# Pipeline ETL - API → MongoDB Atlas

In [None]:
!pip install -q pymongo python-dotenv requests pandas dnspython

## 1️⃣ Configuração

In [None]:

import os
from dotenv import load_dotenv
from pymongo import MongoClient

load_dotenv()

ATLAS_URI = os.getenv("ATLAS_URI")
if not ATLAS_URI:
    raise RuntimeError("❌ ATLAS_URI não encontrada no .env")

client = MongoClient(ATLAS_URI)
db = client["test"]
collection = db["users"]

print("✅ Conectado ao MongoDB Atlas")


## 2️⃣ Extract

In [None]:

import requests
import pandas as pd

API_URL = "https://users-api-etl.up.railway.app/users"

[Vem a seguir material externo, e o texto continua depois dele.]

/-- The scan stays inside R81 exactly while each kind of override comes once at most and no null segment byte comes. -/
theorem fold_outside (pre : List Byte) (s : Scan) (h : ∀ c ∈ pre, c ∈ r81Bytes) :
    (pre.foldl Scan.next s).outside = false ↔
      s.outside = false ∧ s.seg.isSome.toNat + (pre.count 0x64#8 + pre.count 0x65#8) ≤ 1 ∧
        s.addr32.toNat + pre.count 0x67#8 ≤ 1 ∧ pre.countP nullSegment = 0 := by
  induction pre generalizing s with
  | nil =>
    have hle : ∀ b : Bool, b.toNat ≤ 1 := by decide
    simp [hle]
  | cons c pre ih =>
    rw [List.foldl_cons, ih _ fun d hd => h d (List.mem_cons_of_mem _ hd)]
    rcases r81Bytes_cases c (h c List.mem_cons_self) with rfl | rfl | rfl | hnull
    · cases hs : s.seg <;> simp [hs]
      omega
    · cases hs : s.seg <;> simp [hs]
      omega
    · cases hs : s.addr32 <;> simp [hs]
    · simp [next_nullSegment s c hnull, hnull]

/-- A byte of R81 is one of the overrides or a null segment byte. -/
theorem length_eq_counts (pre : List Byte) (h : ∀ c ∈ pre, c ∈ r81Bytes) :
    pre.length = pre.count 0x64#8 + pre.count 0x65#8 + pre.count 0x67#8 + pre.countP nullSegment := by
  induction pre with
  | nil => rfl
  | cons c pre ih =>
    have ih := ih fun d hd => h d (List.mem_cons_of_mem _ hd)
    rcases r81Bytes_cases c (h c List.mem_cons_self) with rfl | rfl | rfl | hnull
    · simp; omega
    · simp; omega
    · simp; omega
    · obtain ⟨h64, h65, h67⟩ := not_override_of_nullSegment c hnull
      simp [h64, h65, h67, hnull]; omega

/-- The arrangements R81 admits. -/
abbrev Arranged (pre : List Byte) : Prop :=
  pre.count 0x64#8 + pre.count 0x65#8 ≤ 1 ∧ pre.count 0x67#8 ≤ 1 ∧
    pre.length = pre.count 0x64#8 + pre.count 0x65#8 + pre.count 0x67#8

theorem fold_start_outside (pre : List Byte) (h : ∀ c ∈ pre, c ∈ r81Bytes) :
    (pre.foldl Scan.next .start).outside = false ↔ Arranged pre := by
  have hlen := length_eq_counts pre h
  rw [fold_outside pre _ h]
  simp only [Scan.start, Option.isSome_none, Bool.toNat_false, true_and]
  omega

/-- Admitted legacy bytes scan to the overrides among them. -/
theorem fold_start_legacy (pre : List Byte) (h : ∀ c ∈ pre, c ∈ r81Bytes) (harr : Arranged pre) :
    (⟨(pre.foldl Scan.next .start).seg, (pre.foldl Scan.next .start).addr32⟩ : Legacy) =
      ⟨if 0x64#8 ∈ pre then some .fs else if 0x65#8 ∈ pre then some .gs else none, decide (0x67#8 ∈ pre)⟩ := by
  have hone : 0x64#8 ∈ pre → 0x65#8 ∉ pre := fun h64 h65 => by
    have c64 := List.count_pos_iff.2 h64
    have c65 := List.count_pos_iff.2 h65
    obtain ⟨hseg, -⟩ := harr
    omega
  rw [fold_addr32 pre _ h, fold_seg pre _ h hone]
  rfl

/-- An instruction's bytes after legacy bytes of R81: read back where they are arranged as R81 admits, refused
elsewhere. -/
theorem decode_arranged (i : Instr) (pre rest : List Byte) (hwf : i.wf = true) (hleg : i.parts.leg = ⟨none, false⟩)
    (h : ∀ c ∈ pre, c ∈ r81Bytes) :
    decode (pre ++ encode i ++ rest) =
      if (pre.foldl Scan.next .start).outside then .refused .legacyBytes
      else .ok (Parts.instr { i.parts with
        leg := ⟨(pre.foldl Scan.next .start).seg, (pre.foldl Scan.next .start).addr32⟩ }) := by
  have hlegacy : ∀ c ∈ pre, legacyByte c = true := fun c hc => r81Bytes_legacy c (h c hc)
  have hillegal : (pre.foldl Scan.next .start).illegal = false := by
    rw [fold_illegal pre _ hlegacy]
    simpa [Scan.start] using fun c hc => r81Bytes_not_illegal c (h c hc)
  have hbytes : i.parts.leg.bytes = [] := by rw [hleg]; rfl
  rw [encode_eq, hbytes, List.nil_append, List.append_assoc]
  simp only [List.cons_append]
  rw [decode_legacy pre _ hlegacy, decodeEvex_parts _ i rest hwf hillegal]

/-- Settles O9: by what the scan of the legacy bytes says about their arrangement. -/
theorem legacyArrangements : Obligations.LegacyArrangements := by
  intro i pre rest hwf hleg h
  rw [decode_arranged i pre rest hwf hleg h]
  refine ⟨fun harr => ?_, fun harr => ?_⟩
  · rw [(fold_start_outside pre h).2 harr, fold_start_legacy pre h harr]
    rfl
  · have houtside : (pre.foldl Scan.next .start).outside = true := by
      rw [← Bool.not_eq_false]
      exact mt (fold_start_outside pre h).1 harr
    rw [houtside]
    rfl

/-! ### The opcode table (R108) -/

/-- The kind of form that P2 and ModRM select (R91); `none` where `L'L` is reserved. -/
def kindOf (p2 modrm : Byte) : Option RowKind :=
  if modrm.extractLsb' 6 2 = 3 then
    if p2.getLsbD 4 then some .er else (vecLenOf (p2.extractLsb' 5 2)).map .reg
  else (vecLenOf (p2.extractLsb' 5 2)).map .mem

/-- The form that is read is of that kind. -/
theorem kindOf_of_formOf (p0 p1 p2 modrm : Byte) (rest : List Byte) (f : Form)
    (h : formOf (evexOf p0 p1 p2) (modrm.extractLsb' 6 2) (modrm.extractLsb' 0 3) rest = some (some f)) :
    kindOf p2 modrm = some f.kind := by
  unfold formOf at h
  unfold kindOf
  split at h
  · rename_i hmod
    rw [if_pos hmod]
    split at h
    · rename_i hb
      obtain rfl := Option.some.inj (Option.some.inj h)
      exact if_pos hb
    · rename_i hb
      obtain ⟨vl, hvl, hform⟩ := Option.map_eq_some_iff.1 h
      obtain rfl := Option.some.inj hform
      exact (if_neg hb).trans (Option.map_eq_some_iff.2 ⟨vl, hvl, rfl⟩)
  · rename_i hmod
    rw [if_neg hmod]
    obtain ⟨vl, hvl, hform⟩ := Option.map_eq_some_iff.1 h
    obtain ⟨a, -, rfl⟩ := Option.map_eq_some_iff.1 hform
    exact Option.map_eq_some_iff.2 ⟨vl, hvl, rfl⟩

/-- The bits of P2 a row fixes, and their values: `L'L` and `b`, `b` alone with embedded rounding, `L'L` alone for
memory. -/
def RowKind.p2 : RowKind → Byte × Byte
  | .reg vl => (0x70, vl.bits.setWidth 8 <<< 5)
  | .er     => (0x10, 0x10)
  | .mem vl => (0x60, vl.bits.setWidth 8 <<< 5)
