-- ==== Sys2Proof/Laws/Decode.lean ====
section
/-! SUPPORT. The fields of an encoded word, and the stage classes by their values. -/

namespace Sys2Proof

@[simp] theorem levelOfBit_bit (l : Level) : levelOfBit l.bit = l := by
  cases l <;> rfl

@[simp] theorem bit_levelOfBit (b : Bool) : (levelOfBit b).bit = b := by
  cases b <;> rfl

@[simp] theorem opField_encodeInit : opField encodeInit = 0x1 := by decide

/-- The bit of a word at its position and nowhere else. -/
@[simp] theorem getLsbD_bitAt (b : Bool) (n i : Nat) : (bitAt b n).getLsbD i = (decide (i = n ∧ n < 72) && b) := by
  by_cases h : i = n <;> by_cases h72 : i < 72 <;> by_cases hlt : i < n <;>
    simp [bitAt, BitVec.getLsbD_shiftLeft, BitVec.getLsbD_setWidth, BitVec.getLsbD_ofBool, h, h72, hlt] <;> omega

/-- Bits [67:0] of the `op` field are 0. -/
theorem getLsbD_opAt_low (op : OpCode) {i : Nat} (h : i < 68) : (opAt op).getLsbD i = false := by
  simp [opAt, BitVec.getLsbD_shiftLeft, h]

@[simp] theorem opField_encodeSample (q : SampleArgs) : opField (encodeSample q) = 0x0 := by
  apply BitVec.eq_of_getLsbD_eq
  intro i hi
  simp only [opField, encodeSample, BitVec.getLsbD_extractLsb', BitVec.getLsbD_or, getLsbD_bitAt,
    BitVec.getLsbD_setWidth, opAt]
  interval_cases i <;> simp

/-- The operands of an encoded SAMPLE word are the operands it was made from. -/
@[simp] theorem sampleArgsOf_encodeSample (q : SampleArgs) : sampleArgsOf (encodeSample q) = q := by
  obtain ⟨l, t, s, p, f⟩ := q
  have ht : (encodeSample ⟨l, t, s, p, f⟩).extractLsb' 0 64 = t := by
    apply BitVec.eq_of_getLsbD_eq
    intro i hi
    have h : i < 68 ∧ i < 72 ∧ i ≠ 64 ∧ i ≠ 65 ∧ i ≠ 66 ∧ i ≠ 67 := by omega
    simp only [encodeSample, BitVec.getLsbD_extractLsb', BitVec.getLsbD_or, getLsbD_bitAt, BitVec.getLsbD_setWidth,
      Nat.zero_add, getLsbD_opAt_low _ h.1, h, hi]
    simp
  rw [sampleArgsOf, ht]
  simp only [encodeSample, BitVec.getLsbD_or, getLsbD_bitAt, BitVec.getLsbD_setWidth, opAt]
  simp

/-- The SAMPLE row of a class belongs to it. -/
@[simp] theorem StageRow.instr_row (r : StageRow) (q : SampleArgs) : (r.instr q).row? = some r := by
  cases r <;> rfl

/-- The SAMPLE row of a class has the operands it is given. -/
@[simp] theorem StageRow.instr_args (r : StageRow) (q : SampleArgs) : (r.instr q).args? = some q := by
  cases r <;> rfl

/-- A SAMPLE row encodes as its operands. -/
@[simp] theorem encode_instr (r : StageRow) (q : SampleArgs) : encode (r.instr q) = encodeSample q := by
  cases r <;> rfl

theorem rowOfStage_idle (c : StageCode) : rowOfStage c = .idle ↔ c = 0 := by
  unfold rowOfStage
  repeat' split
  all_goals simp_all
theorem rowOfStage_startSymbol (c : StageCode) : rowOfStage c = .startSymbol ↔ c = 1 := by
  unfold rowOfStage
  repeat' split
  all_goals simp_all
theorem rowOfStage_addr (c : StageCode) : rowOfStage c = .addr ↔ c = 2 := by
  unfold rowOfStage
  repeat' split
  all_goals simp_all
theorem rowOfStage_addrInv (c : StageCode) : rowOfStage c = .addrInv ↔ c = 3 := by
  unfold rowOfStage
  repeat' split
  all_goals simp_all
theorem rowOfStage_cmd (c : StageCode) : rowOfStage c = .cmd ↔ c = 4 := by
  unfold rowOfStage
  repeat' split
  all_goals simp_all
theorem rowOfStage_cmdInv (c : StageCode) : rowOfStage c = .cmdInv ↔ c = 5 := by
  unfold rowOfStage
  repeat' split
  all_goals simp_all
theorem rowOfStage_stopSymbol (c : StageCode) : rowOfStage c = .stopSymbol ↔ c = 6 := by
  unfold rowOfStage
  repeat' split
  all_goals simp_all
theorem rowOfStage_finished (c : StageCode) : rowOfStage c = .finished ↔ c = 7 := by
  unfold rowOfStage
  repeat' split
  all_goals simp_all
theorem rowOfStage_invalidStage (c : StageCode) : rowOfStage c = .invalidStage ↔ 7 < c.toNat := by
  unfold rowOfStage
  repeat' split
  all_goals simp_all
  bv_omega

/-- What the decoder answers, by the operation code. -/
theorem decode_cases (stage : StageCode) (w : RequestWord) :
    (opField w = 0x0 ∧ decode stage w = .ok ((rowOfStage stage).instr (sampleArgsOf w))) ∨
    (opField w = 0x1 ∧ decode stage w = .ok .init) ∨
    (opField w ≠ 0x0 ∧ opField w ≠ 0x1 ∧ decode stage w = .error (.reservedOp (opField w))) := by
  unfold decode
  by_cases h0 : opField w = 0x0
  · exact .inl ⟨h0, if_pos h0⟩
  · by_cases h1 : opField w = 0x1
    · exact .inr (.inl ⟨h1, by rw [if_neg h0, if_pos h1]⟩)
    · exact .inr (.inr ⟨h0, h1, by rw [if_neg h0, if_neg h1]⟩)

end Sys2Proof
end

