-- ==== Sys2Proof/Tests/Slice0.lean ====
section
/-! SUPPORT. Small tests of one request each, with results from 95_test_vectors.md and the rules' own examples; the smoke
test of the well-formedness and admission checks; and, for each statement with hypotheses, a state and operands that meet
them, at the edges of each clause. -/

namespace Sys2Proof.Tests

open Sys2Proof.Machine Sys2Proof.Safety Sys2Proof.Claims

/-! ## Small states -/

/-- A canonical SAMPLE. -/
def args (l : Level) (t : Timestamp) : SampleArgs := ⟨l, t, true, true, true⟩

/-- DecoderState of a test vector, in the vectors' order. -/
def dec (stage : StageCode) (idx : Count) (start : Timestamp) (addr cmd invAddr invCmd : FieldWord) : DecoderState :=
  ⟨stage, idx, start, addr, cmd, invAddr, invCmd⟩

/-- A state with the scenario's configuration (CFG8). -/
def cfg8 (d : DecoderState) : State :=
  { State.reset with regs := d, protocol := scenarioProtocol, platform := scenarioPlatform }

/-- The same with 8-bit fields and these verify flags. -/
def cfg88 (flags : BitVec 8) (d : DecoderState) : State :=
  { cfg8 d with
    protocol := { scenarioProtocol with addressBits := 8, commandBits := 8, verifyFlags := flags } }

/-- The default parameters with another `W_FIELD`. -/
def withWField (w : Nat) (h : 1 ≤ w ∧ w ≤ 255) : Params :=
  { Params.defaults with
    widths := { Widths.defaults with wField := w, field_ok := h, cnt_ok := ⟨h.2, by decide⟩ } }

/-- The default parameters with the narrowest durations, counts and stages that these carry. -/
def narrow (dur cnt : Nat) (hd : 1 ≤ dur ∧ dur ≤ 63) (hc : 1 ≤ 2 ^ cnt - 1 ∧ cnt ≤ 16) : Params :=
  { Params.defaults with
    widths := { wField := 1, wDur := dur, wCnt := cnt, wStage := 3, field_ok := by decide, dur_ok := hd, cnt_ok := hc,
                stage_ok := by decide } }

/-- The registers and the result after a request that answers a next state. -/
def after : Host.Outcome State Fault Refusal → Option (DecoderState × Option Result)
  | .next s => some (s.regs, s.response)
  | .fault _ => none
  | .refused _ => none

/-- The reason of a refusal. -/
def refusal : Host.Outcome State Fault Refusal → Option Refusal
  | .next _ => none
  | .fault _ => none
  | .refused r => some r

/-! ## Well-formedness and admission smoke tests -/

/-- Each stage selector refuses a row under a neighbouring stage value. -/
theorem smoke_wf_refuses :
    (Instr.sampleIdle (args .low 0)).wf 1 = false ∧ (Instr.sampleStartSymbol (args .low 0)).wf 0 = false ∧
    (Instr.sampleAddr (args .low 0)).wf 3 = false ∧ (Instr.sampleAddrInv (args .low 0)).wf 2 = false ∧
    (Instr.sampleCmd (args .low 0)).wf 5 = false ∧ (Instr.sampleCmdInv (args .low 0)).wf 4 = false ∧
    (Instr.sampleStopSymbol (args .low 0)).wf 7 = false ∧ (Instr.sampleFinished (args .low 0)).wf 6 = false ∧
    (Instr.sampleInvalidStage (args .low 0)).wf 7 = false := by decide

/-- Each presence bit is checked (R74). -/
theorem smoke_canonical_refuses :
    (SampleArgs.allPresent ⟨.high, 0, false, true, true⟩) = false ∧
    (SampleArgs.allPresent ⟨.high, 0, true, false, true⟩) = false ∧
    (SampleArgs.allPresent ⟨.high, 0, true, true, false⟩) = false ∧ (args .high 0).allPresent = true := by decide

/-- V-ADM: each of A1 to A7 refuses its configuration. -/
theorem smoke_admission_refuses :
    admits Params.defaults { scenarioProtocol with addressBits := 0 } scenarioPlatform = false ∧
    admits Params.defaults { scenarioProtocol with addressBits := 33 } scenarioPlatform = false ∧
    admits (withWField 8 (by decide)) scenarioProtocol scenarioPlatform = false ∧
    admits Params.defaults { scenarioProtocol with commandBits := 0 } scenarioPlatform = false ∧
    admits Params.defaults { scenarioProtocol with stopPulse := 0 } scenarioPlatform = false ∧
    admits Params.defaults { scenarioProtocol with zeroPeriod := 2249 } scenarioPlatform = false ∧
    admits Params.defaults { scenarioProtocol with stopPulse := 74 } scenarioPlatform = false ∧
    admits Params.defaults { scenarioProtocol with zeroPeriod := 712 } scenarioPlatform = false ∧
    admits Params.defaults { scenarioProtocol with onePeriod := 1274 } scenarioPlatform = false ∧
    admits Params.defaults { scenarioProtocol with startPeriod := 9150 } scenarioPlatform = false := by decide

/-- V-ADM: A8 and A9. -/
theorem smoke_admission_refuses_flags :
    admits Params.defaults { scenarioProtocol with verifyFlags := 4 } scenarioPlatform = false ∧
    admits { Params.defaults with inverseSupport := .rejectConfig }
      { scenarioProtocol with verifyFlags := 1 } scenarioPlatform = false ∧
    admits Params.defaults { scenarioProtocol with verifyFlags := 1 } scenarioPlatform = true := by decide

response = requests.get(API_URL, timeout=10)
response.raise_for_status()

data = response.json()
df = pd.json_normalize(data)

print(f"✅ {len(df)} registros extraídos")
df.head()


## 3️⃣ Transform

In [None]:

df = df.dropna(subset=["id", "name"])
df["id"] = df["id"].astype(int)

def transform_user(row):
    return {
        "id": int(row["id"]),
        "name": row["name"],
        "account": {
            "id": int(row.get("account_id", 0)),
            "number": row.get("account_number", ""),
            "agency": row.get("agency", ""),
            "balance": float(row.get("balance", 0.0)),
            "limit": float(row.get("account_limit", 0.0)),
        },
        "card": {
            "id": int(row.get("card_id", 0)),
            "number": row.get("card_number", ""),
            "limit": float(row.get("card_limit", 0.0)),
        },
        "features": [],
        "news": []
    }

users = df.apply(transform_user, axis=1).tolist()
print(f"✅ {len(users)} usuários transformados")


## 4️⃣ Load

In [None]:

collection.create_index("id", unique=True)

operations = [
    {
        "updateOne": {
            "filter": {"id": user["id"]},
            "update": {"$setOnInsert": user},
            "upsert": True
        }
    }
    for user in users
]

result = collection.bulk_write(operations, ordered=False)

print("Inseridos:", result.upserted_count)


## 5️⃣ Validação

In [None]:

from pprint import pprint
docs = list(collection.find({}, {"_id": 0}).limit(5))
pprint(docs)